KALAMAZOO, Mich. — Before class began at 7 p.m. on Thursday, Rhonda Etheridge spent a few minutes talking to her students individually about seat positions and adjusted of few of their pedal straps. Then she turned down the lights, closed the blinds and blasted the stereo.
“Who runs this … who run this,” she shouted on beat to Beyonce’s Who Run The World while walking through the stationary bikes. “Who run this ... who run this.”
Rhonda spun her hands in the air, motioning for the ladies to spin faster. The 48-year-old grandmother danced her way through the bikes one more time before getting on her own in the front of the class and instructed them to turn their wheels one more time.
“Part of my goal is to be a beacon of an example of a light to show people that you can overcome obstacles,” said Rhonda during an interview, under the classes disco ball. “You can overcome grief. You can overcome being unhealthy.”
It’s a life lesson Rhonda said she learned during a tough time in her life years ago. On July 13, 2010, her son took his life.
“When my son passed away it was if someone took an elephant and sat it on my chest,” she said with tears coming out of her eyes. “I couldn’t breathe. I couldn’t breathe.”
Months later that year, Rhonda was diagnosed as pre-diabetic she said. She had irregular bowel syndrome, chronic gastritis and was teetering on the line of high-blood pressure.

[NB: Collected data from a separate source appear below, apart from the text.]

@[simp] theorem setBarrier_barrier (s : State) (k : BarId) (x : Barrier) : (s.setBarrier k x).barrier k = x := by simp [State.setBarrier, State.barrier]

theorem setBarrier_barrier_ne (s : State) {k d : BarId} (x : Barrier) (h : d ≠ k) : (s.setBarrier k x).barrier d = s.barrier d := by
  have : k.val ≠ d.val := fun e => h (Fin.ext e.symm)
  simp [State.setBarrier, State.barrier, this]

@[simp] theorem modBarrier_barrier (s : State) (k : BarId) (f : Barrier → Barrier) : (s.modBarrier k f).barrier k = f (s.barrier k) := by simp [State.modBarrier]

theorem modBarrier_barrier_ne (s : State) {k d : BarId} (f : Barrier → Barrier) (h : d ≠ k) : (s.modBarrier k f).barrier d = s.barrier d := setBarrier_barrier_ne s _ h

@[simp] theorem setBarrier_setBarrier (s : State) (k : BarId) (x y : Barrier) : (s.setBarrier k x).setBarrier k y = s.setBarrier k y := by simp [State.setBarrier]

@[simp] theorem setBarrier_self (s : State) (k : BarId) : s.setBarrier k (s.barrier k) = s := by simp [State.setBarrier, State.barrier]

theorem modBarrier_modBarrier (s : State) (k : BarId) (f g : Barrier → Barrier) : (s.modBarrier k f).modBarrier k g = s.modBarrier k (fun x => g (f x)) := by
  simp [State.modBarrier]

@[simp] theorem setLink_ctx (s : State) (l : LinkId) (x : Link) (z : CtxId) : (s.setLink l x).ctx z = s.ctx z := rfl
@[simp] theorem modLink_ctx (s : State) (l : LinkId) (f : Link → Link) (z : CtxId) : (s.modLink l f).ctx z = s.ctx z := rfl
@[simp] theorem setFunc_ctx (s : State) (n : FnId) (x : Func) (z : CtxId) : (s.setFunc n x).ctx z = s.ctx z := rfl
@[simp] theorem modFunc_ctx (s : State) (n : FnId) (f : Func → Func) (z : CtxId) : (s.modFunc n f).ctx z = s.ctx z := rfl
@[simp] theorem setBarrier_ctx (s : State) (k : BarId) (b : Barrier) (z : CtxId) : (s.setBarrier k b).ctx z = s.ctx z := rfl
@[simp] theorem modBarrier_ctx (s : State) (k : BarId) (f : Barrier → Barrier) (z : CtxId) : (s.modBarrier k f).ctx z = s.ctx z := rfl
@[simp] theorem modGlb_ctx (s : State) (f : Glb → Glb) (z : CtxId) : (s.modGlb f).ctx z = s.ctx z := rfl
@[simp] theorem modMgt_ctx (s : State) (f : Mgt → Mgt) (z : CtxId) : (s.modMgt f).ctx z = s.ctx z := rfl
@[simp] theorem modSec_ctx (s : State) (f : Sec → Sec) (z : CtxId) : (s.modSec f).ctx z = s.ctx z := rfl
@[simp] theorem modPwr_ctx (s : State) (f : Pwr → Pwr) (z : CtxId) : (s.modPwr f).ctx z = s.ctx z := rfl

@[simp] theorem setCtx_link (s : State) (c : CtxId) (x : Ctx) (z : LinkId) : (s.setCtx c x).link z = s.link z := rfl
@[simp] theorem modCtx_link (s : State) (c : CtxId) (f : Ctx → Ctx) (z : LinkId) : (s.modCtx c f).link z = s.link z := rfl
@[simp] theorem setFunc_link (s : State) (n : FnId) (x : Func) (z : LinkId) : (s.setFunc n x).link z = s.link z := rfl
@[simp] theorem modFunc_link (s : State) (n : FnId) (f : Func → Func) (z : LinkId) : (s.modFunc n f).link z = s.link z := rfl
@[simp] theorem setBarrier_link (s : State) (k : BarId) (b : Barrier) (z : LinkId) : (s.setBarrier k b).link z = s.link z := rfl
@[simp] theorem modBarrier_link (s : State) (k : BarId) (f : Barrier → Barrier) (z : LinkId) : (s.modBarrier k f).link z = s.link z := rfl
@[simp] theorem modGlb_link (s : State) (f : Glb → Glb) (z : LinkId) : (s.modGlb f).link z = s.link z := rfl
@[simp] theorem modMgt_link (s : State) (f : Mgt → Mgt) (z : LinkId) : (s.modMgt f).link z = s.link z := rfl
@[simp] theorem modSec_link (s : State) (f : Sec → Sec) (z : LinkId) : (s.modSec f).link z = s.link z := rfl
@[simp] theorem modPwr_link (s : State) (f : Pwr → Pwr) (z : LinkId) : (s.modPwr f).link z = s.link z := rfl

@[simp] theorem setCtx_func (s : State) (c : CtxId) (x : Ctx) (z : FnId) : (s.setCtx c x).func z = s.func z := rfl
@[simp] theorem modCtx_func (s : State) (c : CtxId) (f : Ctx → Ctx) (z : FnId) : (s.modCtx c f).func z = s.func z := rfl
@[simp] theorem setLink_func (s : State) (l : LinkId) (x : Link) (z : FnId) : (s.setLink l x).func z = s.func z := rfl
@[simp] theorem modLink_func (s : State) (l : LinkId) (f : Link → Link) (z : FnId) : (s.modLink l f).func z = s.func z := rfl
@[simp] theorem setBarrier_func (s : State) (k : BarId) (b : Barrier) (z : FnId) : (s.setBarrier k b).func z = s.func z := rfl
@[simp] theorem modBarrier_func (s : State) (k : BarId) (f : Barrier → Barrier) (z : FnId) : (s.modBarrier k f).func z = s.func z := rfl
@[simp] theorem modGlb_func (s : State) (f : Glb → Glb) (z : FnId) : (s.modGlb f).func z = s.func z := rfl
@[simp] theorem modMgt_func (s : State) (f : Mgt → Mgt) (z : FnId) : (s.modMgt f).func z = s.func z := rfl
@[simp] theorem modSec_func (s : State) (f : Sec → Sec) (z : FnId) : (s.modSec f).func z = s.func z := rfl
@[simp] theorem modPwr_func (s : State) (f : Pwr → Pwr) (z : FnId) : (s.modPwr f).func z = s.func z := rfl

@[simp] theorem setCtx_barrier (s : State) (c : CtxId) (x : Ctx) (z : BarId) : (s.setCtx c x).barrier z = s.barrier z := rfl
@[simp] theorem modCtx_barrier (s : State) (c : CtxId) (f : Ctx → Ctx) (z : BarId) : (s.modCtx c f).barrier z = s.barrier z := rfl
@[simp] theorem setLink_barrier (s : State) (l : LinkId) (x : Link) (z : BarId) : (s.setLink l x).barrier z = s.barrier z := rfl
@[simp] theorem modLink_barrier (s : State) (l : LinkId) (f : Link → Link) (z : BarId) : (s.modLink l f).barrier z = s.barrier z := rfl
@[simp] theorem setFunc_barrier (s : State) (n : FnId) (x : Func) (z : BarId) : (s.setFunc n x).barrier z = s.barrier z := rfl
@[simp] theorem modFunc_barrier (s : State) (n : FnId) (f : Func → Func) (z : BarId) : (s.modFunc n f).barrier z = s.barrier z := rfl
@[simp] theorem modGlb_barrier (s : State) (f : Glb → Glb) (z : BarId) : (s.modGlb f).barrier z = s.barrier z := rfl
@[simp] theorem modMgt_barrier (s : State) (f : Mgt → Mgt) (z : BarId) : (s.modMgt f).barrier z = s.barrier z := rfl
@[simp] theorem modSec_barrier (s : State) (f : Sec → Sec) (z : BarId) : (s.modSec f).barrier z = s.barrier z := rfl
@[simp] theorem modPwr_barrier (s : State) (f : Pwr → Pwr) (z : BarId) : (s.modPwr f).barrier z = s.barrier z := rfl

end Sys2Proof.Machine
end

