-- ==== Sys2Proof/Laws/KeptLayout.lean ====
section
/-! SUPPORT. What the operations of Layout keep. -/

namespace Sys2Proof.Machine

open Sys2Proof

set_option linter.unusedSimpArgs false

theorem takeTile_kept {r0 : State} (c : CtxId) (m : Image) (i port : Nat) (s : State)
    (k0 : Kept r0 s) : Kept r0 (takeTile c m i port s).2 := by
  unfold takeTile
  repeat' (first
      | (with_reducible assumption) | (with_reducible simp only [Kept.upd_iff])
      | (with_reducible apply checkSram_kept) | (with_reducible apply State.modCtx_kept)
      | (with_reducible apply Kept.foldl) | (with_reducible apply Kept.foldlPair)
      | (with_reducible apply Kept.foldlPair2)
      | (refine Kept.of_pair (p := checkSram _ _ _) (by with_reducible assumption) ?_)
      | (refine Kept.of_pair (by with_reducible assumption) ?_) | (intro _) | split | (dsimp only))

theorem takeScaled_kept {r0 : State} (c : CtxId) (m : Image) (i port : Nat) (s : State)
    (k0 : Kept r0 s) : Kept r0 (takeScaled c m i port s).2 := by
  unfold takeScaled
  repeat' (first
      | (with_reducible assumption) | (with_reducible simp only [Kept.upd_iff]) | (with_reducible apply takeTile_kept)
      | (with_reducible apply State.modCtx_kept) | (with_reducible apply Kept.foldl)
      | (with_reducible apply Kept.foldlPair) | (with_reducible apply Kept.foldlPair2)
      | (refine Kept.of_pair (p := takeTile _ _ _ _ _) (by with_reducible assumption) ?_)
      | (refine Kept.of_pair (by with_reducible assumption) ?_) | (intro _) | split | (dsimp only))

end Sys2Proof.Machine
end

“I didn’t want to die,” Rhonda said, continuing to cry. “I didn’t want to be sick and so that’s how all this happened. But I wanted to find a way to put life back in myself.”

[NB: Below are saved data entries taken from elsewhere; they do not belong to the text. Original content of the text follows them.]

theorem doReduceInputTile_kept {r0 : State} (c : CtxId) (i : Nat) (s : State)
    (k0 : Kept r0 s) : Kept r0 (doReduceInputTile c i s) := by
  unfold doReduceInputTile
  repeat' (first
      | (with_reducible assumption) | (with_reducible simp only [Kept.upd_iff])
      | (with_reducible apply withStation_kept) | (with_reducible apply reduceProgress_kept)
      | (with_reducible apply access_kept) | (with_reducible apply State.modCtx_kept)
      | (with_reducible apply chargeRead_kept) | (with_reducible apply openStation_kept)
      | (with_reducible apply takeTile_kept) | (with_reducible apply takeReduce_kept)
      | (with_reducible apply runReduce_kept) | (with_reducible apply Kept.foldl)
      | (with_reducible apply Kept.foldlPair) | (with_reducible apply Kept.foldlPair2)
      | (refine Kept.of_pair (p := access _ _ _ _ _ _) (by with_reducible assumption) ?_)
      | (refine Kept.of_pair (p := takeTile _ _ _ _ _) (by with_reducible assumption) ?_)
      | (refine Kept.of_pair (by with_reducible assumption) ?_) | (intro _) | split | (dsimp only))

theorem execReduceInputTile_kept (c : CtxId) (st : Nat) (s : State) :
    KeptOut s (execReduceInputTile c st s) := by
  have k0 := Kept.refl s
  unfold execReduceInputTile
  repeat' (first
      | (with_reducible assumption) | (with_reducible simp only [Kept.upd_iff]) | (with_reducible apply KeptOut.next)
      | (with_reducible apply KeptOut.refused) | (with_reducible apply doReduceInputTile_kept)
      | (with_reducible apply Kept.foldl) | (with_reducible apply Kept.foldlPair)
      | (with_reducible apply Kept.foldlPair2) | (refine Kept.of_pair (by with_reducible assumption) ?_) | (intro _)
      | split | (dsimp only))

theorem doJoinRepeat_kept {r0 : State} (c : CtxId) (i rank : Nat) (s : State)
    (k0 : Kept r0 s) : Kept r0 (doJoinRepeat c i rank s) := by
  unfold doJoinRepeat
  repeat' (first
      | (with_reducible assumption) | (with_reducible simp only [Kept.upd_iff])
      | (with_reducible apply State.each_kept) | (with_reducible apply sendColl_kept)
      | (with_reducible apply Kept.foldl) | (with_reducible apply Kept.foldlPair)
      | (with_reducible apply Kept.foldlPair2) | (refine Kept.of_pair (by with_reducible assumption) ?_) | (intro _)
      | split | (dsimp only))

theorem execJoinRepeat_kept (c : CtxId) (st rank : Nat) (s : State) :
    KeptOut s (execJoinRepeat c st rank s) := by
  have k0 := Kept.refl s
  unfold execJoinRepeat
  repeat' (first
      | (with_reducible assumption) | (with_reducible simp only [Kept.upd_iff]) | (with_reducible apply KeptOut.next)
      | (with_reducible apply KeptOut.refused) | (with_reducible apply doJoinRepeat_kept)
      | (with_reducible apply Kept.foldl) | (with_reducible apply Kept.foldlPair)
      | (with_reducible apply Kept.foldlPair2) | (refine Kept.of_pair (by with_reducible assumption) ?_) | (intro _)
      | split | (dsimp only))

theorem countStray_kept {r0 : State} (s : State)
    (k0 : Kept r0 s) : Kept r0 (countStray s) := by
  unfold countStray
  repeat' (first
      | (with_reducible assumption) | (with_reducible simp only [Kept.upd_iff])
      | (with_reducible apply State.modGlb_kept) | (with_reducible apply Kept.foldl)
      | (with_reducible apply Kept.foldlPair) | (with_reducible apply Kept.foldlPair2)
      | (refine Kept.of_pair (by with_reducible assumption) ?_) | (intro _) | split | (dsimp only))

theorem withRank_kept {r0 : State} (gid : U32) (dst : U16) (act : CtxId → State → State) (s : State)
    (k0 : Kept r0 s) (h_act : ∀ a0 t, Kept r0 t → Kept r0 (act a0 t)) : Kept r0 (withRank gid dst act s) := by
  unfold withRank
  repeat' (first
      | (with_reducible assumption) | (with_reducible simp only [Kept.upd_iff]) | (with_reducible apply h_act)
      | (with_reducible apply countStray_kept) | (with_reducible apply Kept.foldl)
      | (with_reducible apply Kept.foldlPair) | (with_reducible apply Kept.foldlPair2)
      | (refine Kept.of_pair (by with_reducible assumption) ?_) | (intro _) | split | (dsimp only))

theorem withGroup_kept {r0 : State} (gid : U32) (dst : U16) (act : CtxId → State → State) (s : State)
    (k0 : Kept r0 s) (h_act : ∀ a0 t, Kept r0 t → Kept r0 (act a0 t)) : Kept r0 (withGroup gid dst act s) := by
  unfold withGroup
  repeat' (first
      | (with_reducible assumption) | (with_reducible simp only [Kept.upd_iff]) | (with_reducible apply h_act)
      | (with_reducible apply withRank_kept) | (with_reducible apply Kept.foldl)
      | (with_reducible apply Kept.foldlPair) | (with_reducible apply Kept.foldlPair2)
      | (refine Kept.of_pair (by with_reducible assumption) ?_) | (intro _) | split | (dsimp only))

theorem parkPacket_kept {r0 : State} (c : CtxId) (cmd : Instr) (type : Nat) (h : CollHdr) (body : List Byte) (s : State)
    (k0 : Kept r0 s) : Kept r0 (parkPacket c cmd type h body s) := by
  unfold parkPacket
  repeat' (first
      | (with_reducible assumption) | (with_reducible simp only [Kept.upd_iff])
      | (with_reducible apply State.setCtx_kept) | (with_reducible apply putVa_kept)
      | (with_reducible apply Kept.foldl) | (with_reducible apply Kept.foldlPair)
      | (with_reducible apply Kept.foldlPair2)
      | (refine Kept.of_pair (p := putVa _ _ _ _ _ _) (by with_reducible assumption) ?_)
      | (refine Kept.of_pair (by with_reducible assumption) ?_) | (intro _) | split | (dsimp only))

theorem withFresh_kept {r0 : State} (c : CtxId) (h : CollHdr) (act : State → State) (s : State)
    (k0 : Kept r0 s) (h_act : ∀ t, Kept r0 t → Kept r0 (act t)) : Kept r0 (withFresh c h act s) := by
  unfold withFresh
  repeat' (first
      | (with_reducible assumption) | (with_reducible simp only [Kept.upd_iff]) | (with_reducible apply h_act)
      | (with_reducible apply State.modCtx_kept) | (with_reducible apply Kept.foldl)
      | (with_reducible apply Kept.foldlPair) | (with_reducible apply Kept.foldlPair2)
      | (refine Kept.of_pair (by with_reducible assumption) ?_) | (intro _) | split | (dsimp only))

theorem joinIn_kept {r0 : State} (c : CtxId) (l : LinkId) (h : CollHdr) (s : State)
    (k0 : Kept r0 s) : Kept r0 (joinIn c l h s) := by
  unfold joinIn
  repeat' (first
      | (with_reducible assumption) | (with_reducible simp only [Kept.upd_iff])
      | (with_reducible apply withFresh_kept) | (with_reducible apply answerJoin_kept)
      | (with_reducible apply State.modCtx_kept) | (with_reducible apply Kept.foldl)
      | (with_reducible apply Kept.foldlPair) | (with_reducible apply Kept.foldlPair2)
      | (refine Kept.of_pair (by with_reducible assumption) ?_) | (intro _) | split | (dsimp only))

theorem doJoin_kept {r0 : State} (l : LinkId) (dst : U16) (h : CollHdr) (s : State)
    (k0 : Kept r0 s) : Kept r0 (doJoin l dst h s) := by
  unfold doJoin
  repeat' (first
      | (with_reducible assumption) | (with_reducible simp only [Kept.upd_iff]) | (with_reducible apply withRank_kept)
      | (with_reducible apply withFresh_kept) | (with_reducible apply State.modCtx_kept)
      | (with_reducible apply joinIn_kept) | (with_reducible apply Kept.foldl) | (with_reducible apply Kept.foldlPair)
      | (with_reducible apply Kept.foldlPair2) | (refine Kept.of_pair (by with_reducible assumption) ?_) | (intro _)
      | split | (dsimp only))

In an effort to not become reliant on medication Rhonda started to work out, she said. She signed up for a spin class at a local YMCA and hated it. So her husband Tony joined her and she stuck with it. She continued for years, got certified and was asked to teach classes there.
“They gave me the lunchtime [slot],” she said. “I only had 2 students. But you know what I’m unique. I think I have something special. And so that class grew from two people to 35 people.”
She also took Zumba classes in her spare time she said, and ran half marathons, 5Ks and 10Ks. She also started eating healthier and drinking more teas and smoothies. Over the course of time, she lost 70 pounds.
“Sunday morning after working out for a whole week, I want to sleep but she like ‘hey lets go for a run,” Tony said. “I’m like I want to spend time with my wife, so I got to get up, put on my jogging clothes and go for a run.”
Rhonda and Tony have been married for 12 years and she calls him her cheerleader, she said. He’s been by her side through the good times and bad ones, including the time the Y let her go. She was devastated because she credited the Y for giving her her confidence back.
“'No, the Y gave you a building',” she remembered Tony saying to her. “‘The Y gave you some bikes. The Y didn’t give you, you. The Y didn’t give you your determination.’ And I said ‘but life sucks’ and he said ‘life doesn’t suck, life cycles.’”
So Rhonda soldiered on, she said. She began hosting spin classes on her porch at her home on the northside of town. Then she and Tony bought and renovated a corner building on Mills Street and Crosstown Parkway. On April 28, they opened LifeCycles Studio and Hair Salon, with not only the intention of revitalizing the Edison neighborhood — one of the city’s forgotten areas — but to also promote health and wellness to their clients.
“My goal is to help everybody lift that elephant off their chests so that they can breathe and breath life into themselves,” she said smiling.